-- ==== Sys2Proof/Machine/Regs.lean ====
section
/-! DEFINITION. The BAR0 register map, one line per register of the spec's register tables: the offset of every
register (namespace `A`), every named field (namespace `F`) and, in `regMap`, the access code and reset value the
tables give (R6, R7, R9). Reserved fields are the bits no line names: they read 0 and ignore writes (R8). -/

namespace Sys2Proof

/-- A field of a BAR0 register: the register's BAR0 offset and the bit range high:low (R5). -/
structure Fld where
  off : Nat
  hi : Nat
  lo : Nat
  deriving DecidableEq, Repr

/-- The access codes of R7. -/
inductive Access where
  | ro | rw | w1c | w1s | wo | rwl
  deriving DecidableEq, Repr

/-- One field of `regMap`: bit range, access code, reset value, and whether the reset column says cfg (R9). -/
structure FieldDesc where
  hi : Nat
  lo : Nat
  acc : Access
  reset : Nat
  cfg : Bool
  deriving DecidableEq, Repr

/-- One register, or one array of registers at a fixed stride, of the map. -/
structure RegDesc where
  base : Nat
  stride : Nat
  count : Nat
  fields : List FieldDesc
  deriving DecidableEq, Repr
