-- ==== Sys2Proof/Machine/Home.lean ====
section
/-! DEFINITION. The home of a line (R265 to R272) and what every agent of the device uses: the newest coherent value of
a line, reads and writes of whole byte runs at their homes, eviction, buffered reductions and reservations. -/

namespace Sys2Proof.Machine

/-- Memory sent back as 8-byte two's complement or plain numbers: combine an old value with an operand. -/
def atomInt (op w old x y : Nat) : Nat :=
  let m := 2 ^ w
  if op = 0 then (old + x) % m
  else if op = 2 then (if toSigned w x < toSigned w old then x else old)
  else if op = 3 then min old x
  else if op = 5 then (if toSigned w old < toSigned w x then x else old)
  else if op = 6 then max old x
  else if op = 8 then old &&& x
  else if op = 9 then old ||| x
  else if op = 10 then old ^^^ x
  else if op = 11 then x
  else if op = 12 then (if old = x then y else old)
  else old

/-! ### Homes, R268 to R270 -/

def lineOf (a : Nat) : Nat := a / 128

/-- The partition whose slices home the chunk of an address. -/
def State.chunkPart (s : State) (a : Nat) : Nat := s.get (F.CS_HOMEMAP_PART (a / 2 ^ 30))

/-- A slice belongs to partition p. -/
def State.sliceOf (s : State) (p i : Nat) : Bool := bit (s.get (F.CS_PSLICE_SLICES p (i / 64))) (i % 64)

/-- The in-service slices of a partition, in ascending order. -/
def State.partSlices (s : State) (p : Nat) : List Nat :=
  (List.range 256).filter fun i => s.slThere i && s.sliceOf p i

/-- The home list of a chunk, R269 and R270. -/
def State.homeList (s : State) (c : Nat) : List Nat :=
  let all := s.partSlices (s.get (F.CS_HOMEMAP_PART c))
  let near := s.get (F.CS_HOMEMAP_NEARQ c)
  let quay := all.filter fun i => decide (i / 128 + 1 = near)
  if all = [] then (List.range 256).filter fun i => s.slThere i
  else if quay = [] then all else quay

/-- The partition that owns a slice: no other may (R268). -/
def State.sliceOwner (s : State) (i : Nat) : Option Nat := (List.range 16).find? fun p => s.sliceOf p i

/-- The hash of a line number, R269. -/
def homeHash (line : Nat) : Nat := line * 0x9E3779B97F4A7C15 % 2 ^ 64 / 2 ^ 32

/-- The home slice of a line. -/
def State.homeSlice (s : State) (line : Nat) : Nat :=
  let l := s.homeList (line / 2 ^ 23)
  l.getD (homeHash line * l.length / 2 ^ 32) 0

/-- The set of a line in its slice, and its directory set. -/
def lineSet (line : Nat) : Nat := homeHash line % 1024
def dirSet (line : Nat) : Nat := homeHash line % 2048

/-- A Cistern counter of the partition that owns the line's home slice advances (R296); the lines of a slice that no
partition owns are counted nowhere. -/
def State.countCs (s : State) (f : Nat → Fld) (line k : Nat) : State :=
  match s.sliceOwner (s.homeSlice line) with
  | some p => s.count (f p) k
  | none => s

/-! ### Stamps -/

/-- The next serial of the memory system. -/
def State.tick (s : State) : Nat × State := (s.coh.serial, { s with coh := { s.coh with serial := s.coh.serial + 1 } })

/-! ### Lines of memory -/

/-- The bytes of a line in local memory. -/
def State.memLine (s : State) (line : Nat) : Data :=
  (s.mem.filter fun e => decide (line * 128 ≤ e.1 ∧ e.1 < line * 128 + 128)).map fun e => (e.1 - line * 128, e.2)

/-- A sector mask of the sectors a test accepts. -/
def sectorMask (f : Nat → Bool) : Nat := b2n (f 0) + 2 * b2n (f 1) + 4 * b2n (f 2) + 8 * b2n (f 3)

/-- The poison of a line in local memory. -/
def State.memPoison (s : State) (line : Nat) : Nat := sectorMask fun j => s.sectorPoison (4 * line + j)

/-- Bytes of `d` over `base` where offset `o` is written. -/
def overlay (base d : Data) : Data := d.foldl (fun t e => tabSet 0 t e.1 e.2) base

/-- The sectors of `d` where the mask has its bit, those of `base` elsewhere. -/
def mixSectors (mask : Nat) (d base : Data) : Data :=
  (List.range 128).foldl (fun t o => if bit mask (o / 32) then tabSet 0 t o (tabGet 0 d o) else t) base

/-- Sectors of a line written to memory, with their poison: a poisoned sector is stored as the marker, all-zero data
(R312). DESIGN CHOICE: a write that a channel in STATE 2 discards (R317) is counted and charged as any other (R322). -/
def State.memWrite (s : State) (line mask : Nat) (d : Data) (poison : Nat) : State :=
  let p := s.chunkPart (line * 128)
  let n := ((List.range 4).filter fun j => bit mask j).length
  let s := (s.chanAccess p (line * 128) n).count (F.MC_WR_COUNT p) n
  if s.dropsAt (line * 128) then s
  else
    let mem := (List.range 128).foldl (fun t o => if bit mask (o / 32) then
      tabSet 0 t (line * 128 + o) (if bit poison (o / 32) then 0 else tabGet 0 d o) else t) s.mem
    let po := (List.range 4).foldl (fun l j => if bit mask j then
      (if bit poison j then setIns l (4 * line + j) else setDel l (4 * line + j)) else l) s.poison
    let kept := if s.lostAt (line * 128) then
        (List.range 4).foldl (fun l j => if bit mask j then setIns l (4 * line + j) else l) s.mc.kept
      else s.mc.kept
    let secs := (List.range 4).filterMap fun j => if bit mask j then some (4 * line + j) else none
    let held := if s.rowHeld (line * 128) then secs.foldl setIns s.mc.rowWrites else s.mc.rowWrites
    { s with mem := mem, poison := po, mc := { s.mc with kept := kept, bad := secs.foldl setDel s.mc.bad, rowWrites := held } }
- - -
• [What you are asked to do] Write out the entries above once more, without altering anything.

• [Task answer]
-- ==== Sys2Proof/Machine/Regs.lean ====
section
/-! DEFINITION. The BAR0 register map, one line per register of the spec's register tables: the offset of every
register (namespace `A`), every named field (namespace `F`) and, in `regMap`, the access code and reset value the
tables give (R6, R7, R9). Reserved fields are the bits no line names: they read 0 and ignore writes (R8). -/

namespace Sys2Proof

/-- A field of a BAR0 register: the register's BAR0 offset and the bit range high:low (R5). -/
structure Fld where
  off : Nat
  hi : Nat
  lo : Nat
  deriving DecidableEq, Repr

/-- The access codes of R7. -/
inductive Access where
  | ro | rw | w1c | w1s | wo | rwl
  deriving DecidableEq, Repr

/-- One field of `regMap`: bit range, access code, reset value, and whether the reset column says cfg (R9). -/
structure FieldDesc where
  hi : Nat
  lo : Nat
  acc : Access
  reset : Nat
  cfg : Bool
  deriving DecidableEq, Repr

/-- One register, or one array of registers at a fixed stride, of the map. -/
structure RegDesc where
  base : Nat
  stride : Nat
  count : Nat
  fields : List FieldDesc
  deriving DecidableEq, Repr
-- ==== Sys2Proof/Machine/Home.lean ====
section
/-! DEFINITION. The home of a line (R265 to R272) and what every agent of the device uses: the newest coherent value of
a line, reads and writes of whole byte runs at their homes, eviction, buffered reductions and reservations. -/

namespace Sys2Proof.Machine

/-- Memory sent back as 8-byte two's complement or plain numbers: combine an old value with an operand. -/
def atomInt (op w old x y : Nat) : Nat :=
  let m := 2 ^ w
  if op = 0 then (old + x) % m
  else if op = 2 then (if toSigned w x < toSigned w old then x else old)
  else if op = 3 then min old x
  else if op = 5 then (if toSigned w old < toSigned w x then x else old)
  else if op = 6 then max old x
  else if op = 8 then old &&& x
  else if op = 9 then old ||| x
  else if op = 10 then old ^^^ x
  else if op = 11 then x
  else if op = 12 then (if old = x then y else old)
  else old

/-! ### Homes, R268 to R270 -/

def lineOf (a : Nat) : Nat := a / 128

/-- The partition whose slices home the chunk of an address. -/
def State.chunkPart (s : State) (a : Nat) : Nat := s.get (F.CS_HOMEMAP_PART (a / 2 ^ 30))

/-- A slice belongs to partition p. -/
def State.sliceOf (s : State) (p i : Nat) : Bool := bit (s.get (F.CS_PSLICE_SLICES p (i / 64))) (i % 64)

/-- The in-service slices of a partition, in ascending order. -/
def State.partSlices (s : State) (p : Nat) : List Nat :=
  (List.range 256).filter fun i => s.slThere i && s.sliceOf p i

/-- The home list of a chunk, R269 and R270. -/
def State.homeList (s : State) (c : Nat) : List Nat :=
  let all := s.partSlices (s.get (F.CS_HOMEMAP_PART c))
  let near := s.get (F.CS_HOMEMAP_NEARQ c)
  let quay := all.filter fun i => decide (i / 128 + 1 = near)
  if all = [] then (List.range 256).filter fun i => s.slThere i
  else if quay = [] then all else quay

/-- The partition that owns a slice: no other may (R268). -/
def State.sliceOwner (s : State) (i : Nat) : Option Nat := (List.range 16).find? fun p => s.sliceOf p i

/-- The hash of a line number, R269. -/
def homeHash (line : Nat) : Nat := line * 0x9E3779B97F4A7C15 % 2 ^ 64 / 2 ^ 32

/-- The home slice of a line. -/
def State.homeSlice (s : State) (line : Nat) : Nat :=
  let l := s.homeList (line / 2 ^ 23)
  l.getD (homeHash line * l.length / 2 ^ 32) 0

/-- The set of a line in its slice, and its directory set. -/
def lineSet (line : Nat) : Nat := homeHash line % 1024
def dirSet (line : Nat) : Nat := homeHash line % 2048

/-- A Cistern counter of the partition that owns the line's home slice advances (R296); the lines of a slice that no
partition owns are counted nowhere. -/
def State.countCs (s : State) (f : Nat → Fld) (line k : Nat) : State :=
  match s.sliceOwner (s.homeSlice line) with
  | some p => s.count (f p) k
  | none => s

/-! ### Stamps -/

/-- The next serial of the memory system. -/
def State.tick (s : State) : Nat × State := (s.coh.serial, { s with coh := { s.coh with serial := s.coh.serial + 1 } })

/-! ### Lines of memory -/

/-- The bytes of a line in local memory. -/
def State.memLine (s : State) (line : Nat) : Data :=
  (s.mem.filter fun e => decide (line * 128 ≤ e.1 ∧ e.1 < line * 128 + 128)).map fun e => (e.1 - line * 128, e.2)

/-- A sector mask of the sectors a test accepts. -/
def sectorMask (f : Nat → Bool) : Nat := b2n (f 0) + 2 * b2n (f 1) + 4 * b2n (f 2) + 8 * b2n (f 3)

/-- The poison of a line in local memory. -/
def State.memPoison (s : State) (line : Nat) : Nat := sectorMask fun j => s.sectorPoison (4 * line + j)

/-- Bytes of `d` over `base` where offset `o` is written. -/
def overlay (base d : Data) : Data := d.foldl (fun t e => tabSet 0 t e.1 e.2) base

/-- The sectors of `d` where the mask has its bit, those of `base` elsewhere. -/
def mixSectors (mask : Nat) (d base : Data) : Data :=
  (List.range 128).foldl (fun t o => if bit mask (o / 32) then tabSet 0 t o (tabGet 0 d o) else t) base

/-- Sectors of a line written to memory, with their poison: a poisoned sector is stored as the marker, all-zero data
(R312). DESIGN CHOICE: a write that a channel in STATE 2 discards (R317) is counted and charged as any other (R322). -/
def State.memWrite (s : State) (line mask : Nat) (d : Data) (poison : Nat) : State :=
  let p := s.chunkPart (line * 128)
  let n := ((List.range 4).filter fun j => bit mask j).length
  let s := (s.chanAccess p (line * 128) n).count (F.MC_WR_COUNT p) n
  if s.dropsAt (line * 128) then s
  else
    let mem := (List.range 128).foldl (fun t o => if bit mask (o / 32) then
      tabSet 0 t (line * 128 + o) (if bit poison (o / 32) then 0 else tabGet 0 d o) else t) s.mem
    let po := (List.range 4).foldl (fun l j => if bit mask j then
      (if bit poison j then setIns l (4 * line + j) else setDel l (4 * line + j)) else l) s.poison
    let kept := if s.lostAt (line * 128) then
        (List.range 4).foldl (fun l j => if bit mask j then setIns l (4 * line + j) else l) s.mc.kept
      else s.mc.kept
    let secs := (List.range 4).filterMap fun j => if bit mask j then some (4 * line + j) else none
    let held := if s.rowHeld (line * 128) then secs.foldl setIns s.mc.rowWrites else s.mc.rowWrites
    { s with mem := mem, poison := po, mc := { s.mc with kept := kept, bad := secs.foldl setDel s.mc.bad, rowWrites := held } }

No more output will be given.